A firm may derive its DPS using the dividend paid within the most up-to-date amount, that is
additionally wont to calculate the dividend yield and helps to see the dividend policy consistent
with recent amount dividend position. The second variable which is able to facilitate United
States of America to see the dividend policy is earning per share. EPS is generally thought-about
because the single most vital variable to determinate a share's worth. Earnings per share (EPS)
tells a couple of firm's profitable. EPS represents a firm's net income assigned to every share of
its stock. There are two components of earning per share. the primary one is maintained earnings
and also the second is Dividend per share. it's merely obvious that if a firm’s earning per share is
higher the dividend per share even be higher.
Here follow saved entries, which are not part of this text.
/-! ### State.zeroFill -/

@[simp] theorem State.zeroFill_pending (s : State) (st : Store) (addr n : Nat) : (State.zeroFill s st addr n).pending = s.pending := rfl
@[simp] theorem State.zeroFill_order (s : State) (st : Store) (addr n : Nat) : (State.zeroFill s st addr n).order = s.order := rfl
@[simp] theorem State.zeroFill_clock (s : State) (st : Store) (addr n : Nat) : (State.zeroFill s st addr n).clock = s.clock := rfl
@[simp] theorem State.zeroFill_stats (s : State) (st : Store) (addr n : Nat) : (State.zeroFill s st addr n).stats = s.stats := rfl
@[simp] theorem State.zeroFill_scopes (s : State) (st : Store) (addr n : Nat) : (State.zeroFill s st addr n).scopes = s.scopes := rfl
@[simp] theorem State.zeroFill_proto (s : State) (st : Store) (addr n : Nat) : (State.zeroFill s st addr n).proto = s.proto := rfl
@[simp] theorem State.zeroFill_sched (s : State) (st : Store) (addr n : Nat) : (State.zeroFill s st addr n).sched = s.sched := rfl
@[simp] theorem State.zeroFill_fw (s : State) (st : Store) (addr n : Nat) : (State.zeroFill s st addr n).fw = s.fw := rfl
@[simp] theorem State.zeroFill_win (s : State) (st : Store) (addr n : Nat) : (State.zeroFill s st addr n).win = s.win := rfl
@[simp] theorem State.zeroFill_sec (s : State) (st : Store) (addr n : Nat) : (State.zeroFill s st addr n).sec = s.sec := rfl
@[simp] theorem State.zeroFill_power (s : State) (st : Store) (addr n : Nat) : (State.zeroFill s st addr n).power = s.power := rfl
@[simp] theorem State.zeroFill_rel (s : State) (st : Store) (addr n : Nat) : (State.zeroFill s st addr n).rel = s.rel := rfl
@[simp] theorem State.zeroFill_pins (s : State) (st : Store) (addr n : Nat) : (State.zeroFill s st addr n).pins = s.pins := rfl
@[simp] theorem State.zeroFill_tiers (s : State) (st : Store) (addr n : Nat) : (State.zeroFill s st addr n).tiers = s.tiers := rfl
@[simp] theorem State.zeroFill_cores (s : State) (st : Store) (addr n : Nat) : (State.zeroFill s st addr n).cores = s.cores := rfl
@[simp] theorem State.zeroFill_kv (s : State) (st : Store) (addr n : Nat) : (State.zeroFill s st addr n).kv = s.kv := rfl
@[simp] theorem State.zeroFill_ingest (s : State) (st : Store) (addr n : Nat) : (State.zeroFill s st addr n).ingest = s.ingest := rfl
@[simp] theorem State.zeroFill_apps (s : State) (st : Store) (addr n : Nat) : (State.zeroFill s st addr n).apps = s.apps := rfl
@[simp] theorem State.zeroFill_out (s : State) (st : Store) (addr n : Nat) : (State.zeroFill s st addr n).out = s.out := rfl
@[simp] theorem State.zeroFill_fresh (s : State) (st : Store) (addr n : Nat) : (State.zeroFill s st addr n).fresh = s.fresh := rfl

/-! ### State.setPos -/

@[simp] theorem State.setPos_pending (s : State) (key i : Nat) (g : BellowsPos → BellowsPos) : (State.setPos s key i g).pending = s.pending := rfl
@[simp] theorem State.setPos_order (s : State) (key i : Nat) (g : BellowsPos → BellowsPos) : (State.setPos s key i g).order = s.order := rfl
@[simp] theorem State.setPos_clock (s : State) (key i : Nat) (g : BellowsPos → BellowsPos) : (State.setPos s key i g).clock = s.clock := rfl
@[simp] theorem State.setPos_stats (s : State) (key i : Nat) (g : BellowsPos → BellowsPos) : (State.setPos s key i g).stats = s.stats := rfl
@[simp] theorem State.setPos_scopes (s : State) (key i : Nat) (g : BellowsPos → BellowsPos) : (State.setPos s key i g).scopes = s.scopes := rfl
@[simp] theorem State.setPos_proto (s : State) (key i : Nat) (g : BellowsPos → BellowsPos) : (State.setPos s key i g).proto = s.proto := rfl
@[simp] theorem State.setPos_sched (s : State) (key i : Nat) (g : BellowsPos → BellowsPos) : (State.setPos s key i g).sched = s.sched := rfl
@[simp] theorem State.setPos_fw (s : State) (key i : Nat) (g : BellowsPos → BellowsPos) : (State.setPos s key i g).fw = s.fw := rfl
@[simp] theorem State.setPos_win (s : State) (key i : Nat) (g : BellowsPos → BellowsPos) : (State.setPos s key i g).win = s.win := rfl
@[simp] theorem State.setPos_sec (s : State) (key i : Nat) (g : BellowsPos → BellowsPos) : (State.setPos s key i g).sec = s.sec := rfl
@[simp] theorem State.setPos_power (s : State) (key i : Nat) (g : BellowsPos → BellowsPos) : (State.setPos s key i g).power = s.power := rfl
@[simp] theorem State.setPos_rel (s : State) (key i : Nat) (g : BellowsPos → BellowsPos) : (State.setPos s key i g).rel = s.rel := rfl
@[simp] theorem State.setPos_pins (s : State) (key i : Nat) (g : BellowsPos → BellowsPos) : (State.setPos s key i g).pins = s.pins := rfl
@[simp] theorem State.setPos_stores (s : State) (key i : Nat) (g : BellowsPos → BellowsPos) : (State.setPos s key i g).stores = s.stores := rfl
@[simp] theorem State.setPos_cores (s : State) (key i : Nat) (g : BellowsPos → BellowsPos) : (State.setPos s key i g).cores = s.cores := rfl
@[simp] theorem State.setPos_kv (s : State) (key i : Nat) (g : BellowsPos → BellowsPos) : (State.setPos s key i g).kv = s.kv := rfl
@[simp] theorem State.setPos_ingest (s : State) (key i : Nat) (g : BellowsPos → BellowsPos) : (State.setPos s key i g).ingest = s.ingest := rfl
@[simp] theorem State.setPos_apps (s : State) (key i : Nat) (g : BellowsPos → BellowsPos) : (State.setPos s key i g).apps = s.apps := rfl
@[simp] theorem State.setPos_out (s : State) (key i : Nat) (g : BellowsPos → BellowsPos) : (State.setPos s key i g).out = s.out := rfl
@[simp] theorem State.setPos_fresh (s : State) (key i : Nat) (g : BellowsPos → BellowsPos) : (State.setPos s key i g).fresh = s.fresh := rfl

/-! ### State.placeImage -/

@[simp] theorem State.placeImage_pending (s : State) (m : Model) (img : List Byte) : (State.placeImage s m img).pending = s.pending := rfl
@[simp] theorem State.placeImage_order (s : State) (m : Model) (img : List Byte) : (State.placeImage s m img).order = s.order := rfl
@[simp] theorem State.placeImage_clock (s : State) (m : Model) (img : List Byte) : (State.placeImage s m img).clock = s.clock := rfl
@[simp] theorem State.placeImage_stats (s : State) (m : Model) (img : List Byte) : (State.placeImage s m img).stats = s.stats := rfl
@[simp] theorem State.placeImage_scopes (s : State) (m : Model) (img : List Byte) : (State.placeImage s m img).scopes = s.scopes := rfl
@[simp] theorem State.placeImage_proto (s : State) (m : Model) (img : List Byte) : (State.placeImage s m img).proto = s.proto := rfl
@[simp] theorem State.placeImage_sched (s : State) (m : Model) (img : List Byte) : (State.placeImage s m img).sched = s.sched := rfl
@[simp] theorem State.placeImage_fw (s : State) (m : Model) (img : List Byte) : (State.placeImage s m img).fw = s.fw := rfl
@[simp] theorem State.placeImage_win (s : State) (m : Model) (img : List Byte) : (State.placeImage s m img).win = s.win := rfl
@[simp] theorem State.placeImage_sec (s : State) (m : Model) (img : List Byte) : (State.placeImage s m img).sec = s.sec := rfl
@[simp] theorem State.placeImage_power (s : State) (m : Model) (img : List Byte) : (State.placeImage s m img).power = s.power := rfl
@[simp] theorem State.placeImage_rel (s : State) (m : Model) (img : List Byte) : (State.placeImage s m img).rel = s.rel := rfl
@[simp] theorem State.placeImage_pins (s : State) (m : Model) (img : List Byte) : (State.placeImage s m img).pins = s.pins := rfl
@[simp] theorem State.placeImage_tiers (s : State) (m : Model) (img : List Byte) : (State.placeImage s m img).tiers = s.tiers := rfl
@[simp] theorem State.placeImage_cores (s : State) (m : Model) (img : List Byte) : (State.placeImage s m img).cores = s.cores := rfl
@[simp] theorem State.placeImage_kv (s : State) (m : Model) (img : List Byte) : (State.placeImage s m img).kv = s.kv := rfl
@[simp] theorem State.placeImage_ingest (s : State) (m : Model) (img : List Byte) : (State.placeImage s m img).ingest = s.ingest := rfl
@[simp] theorem State.placeImage_apps (s : State) (m : Model) (img : List Byte) : (State.placeImage s m img).apps = s.apps := rfl
@[simp] theorem State.placeImage_out (s : State) (m : Model) (img : List Byte) : (State.placeImage s m img).out = s.out := rfl
@[simp] theorem State.placeImage_fresh (s : State) (m : Model) (img : List Byte) : (State.placeImage s m img).fresh = s.fresh := rfl

/-! ### State.countSpi -/

@[simp] theorem State.countSpi_win (s : State) : (State.countSpi s).win = { s.win with spiErrors := sat32 (s.win.spiErrors + 1) } := rfl
@[simp] theorem State.countSpi_pending (s : State) : (State.countSpi s).pending = s.pending := rfl
@[simp] theorem State.countSpi_order (s : State) : (State.countSpi s).order = s.order := rfl
@[simp] theorem State.countSpi_clock (s : State) : (State.countSpi s).clock = s.clock := rfl
@[simp] theorem State.countSpi_stats (s : State) : (State.countSpi s).stats = s.stats := rfl
@[simp] theorem State.countSpi_scopes (s : State) : (State.countSpi s).scopes = s.scopes := rfl
@[simp] theorem State.countSpi_proto (s : State) : (State.countSpi s).proto = s.proto := rfl
@[simp] theorem State.countSpi_sched (s : State) : (State.countSpi s).sched = s.sched := rfl
@[simp] theorem State.countSpi_fw (s : State) : (State.countSpi s).fw = s.fw := rfl
@[simp] theorem State.countSpi_sec (s : State) : (State.countSpi s).sec = s.sec := rfl
@[simp] theorem State.countSpi_power (s : State) : (State.countSpi s).power = s.power := rfl
@[simp] theorem State.countSpi_rel (s : State) : (State.countSpi s).rel = s.rel := rfl
@[simp] theorem State.countSpi_pins (s : State) : (State.countSpi s).pins = s.pins := rfl
@[simp] theorem State.countSpi_stores (s : State) : (State.countSpi s).stores = s.stores := rfl
@[simp] theorem State.countSpi_tiers (s : State) : (State.countSpi s).tiers = s.tiers := rfl
@[simp] theorem State.countSpi_cores (s : State) : (State.countSpi s).cores = s.cores := rfl
@[simp] theorem State.countSpi_kv (s : State) : (State.countSpi s).kv = s.kv := rfl
@[simp] theorem State.countSpi_ingest (s : State) : (State.countSpi s).ingest = s.ingest := rfl
@[simp] theorem State.countSpi_apps (s : State) : (State.countSpi s).apps = s.apps := rfl
@[simp] theorem State.countSpi_out (s : State) : (State.countSpi s).out = s.out := rfl
@[simp] theorem State.countSpi_fresh (s : State) : (State.countSpi s).fresh = s.fresh := rfl

end Sys2Proof.Machine
end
So, that’s why earning per share confirm the
dividend policy on the idea of earnings of the firm. The third part that effects a firm’s dividend
policy is that the income per share. income per share may be a money quantitative relation that
measures the in operation money flows due to every share of stock. Its effects corporate
dividends determinants. in operation cash flow per share helps the managers to see whether or
not dividend ought to pay or not on the idea of money influx and outflow. The fourth
components that confirm the dividend policy is Debt. Here, during this analysis, we are going to
regard as a firm’s debt to equity quantitative relation. Debt to equity quantitative relation tells
regarding the debt and equity of any firm. As debt to equity quantitative relation higher, higher
are going to be the firm’s risk and liabilities. So, this quantitative relation has nice role to form
the dividend policy. A firm’s size also helps the managers to see dividend policy. companies are
available numerous sizes and shapes, and that they may well be single-owner enterprises or large
MNCS with several shareholders cutting across geographical boundaries. The management of
every firm ordinarily makes dividend policy, however the scale of the firm will play a crucial
role in dividend policy decision. A firm’s dividend policy is decided by the preferences of the
firm’s stockholders. giant investors like better to invest in large companies as a result of it helps
to lower their group action prices. However, several large institutions like to choose better value
to a lot of highly favor pay more dividend to their stockholders and little firm’s that is owned by
people, do not. It means firm size explains the choice of whether or not to pay dividends. The
firm’s sales also are an excellent determinant of dividend policy. Here, we have a tendency to
considered sales growth to see dividend policy. Higher dividends are paid to shareholders once
earnings increase (sales growth), that refers to sensible firm’s performance. Investment chance in
different words future money requirements for added capital have an excellent result whereas
creating dividend policy. A firm having profitable investment opportunities is even in retentive
the earnings. However, a firm with no internal or external capital necessities ought to operate for
the next dividend. it's calculated by dividing the firm’s maintained earnings with total assets. The
last variable which is able to facilitate United States of America to see a firm’s dividend policy is
largest shareholders (percentage share owned by largest shareholder). A firm taking an even
bigger a part of shares owned by large shareholders implies bigger management over the
management, that during a manner pressures the management to make sure the shareholders’
wealth is maximized by manner of distributing higher dividends.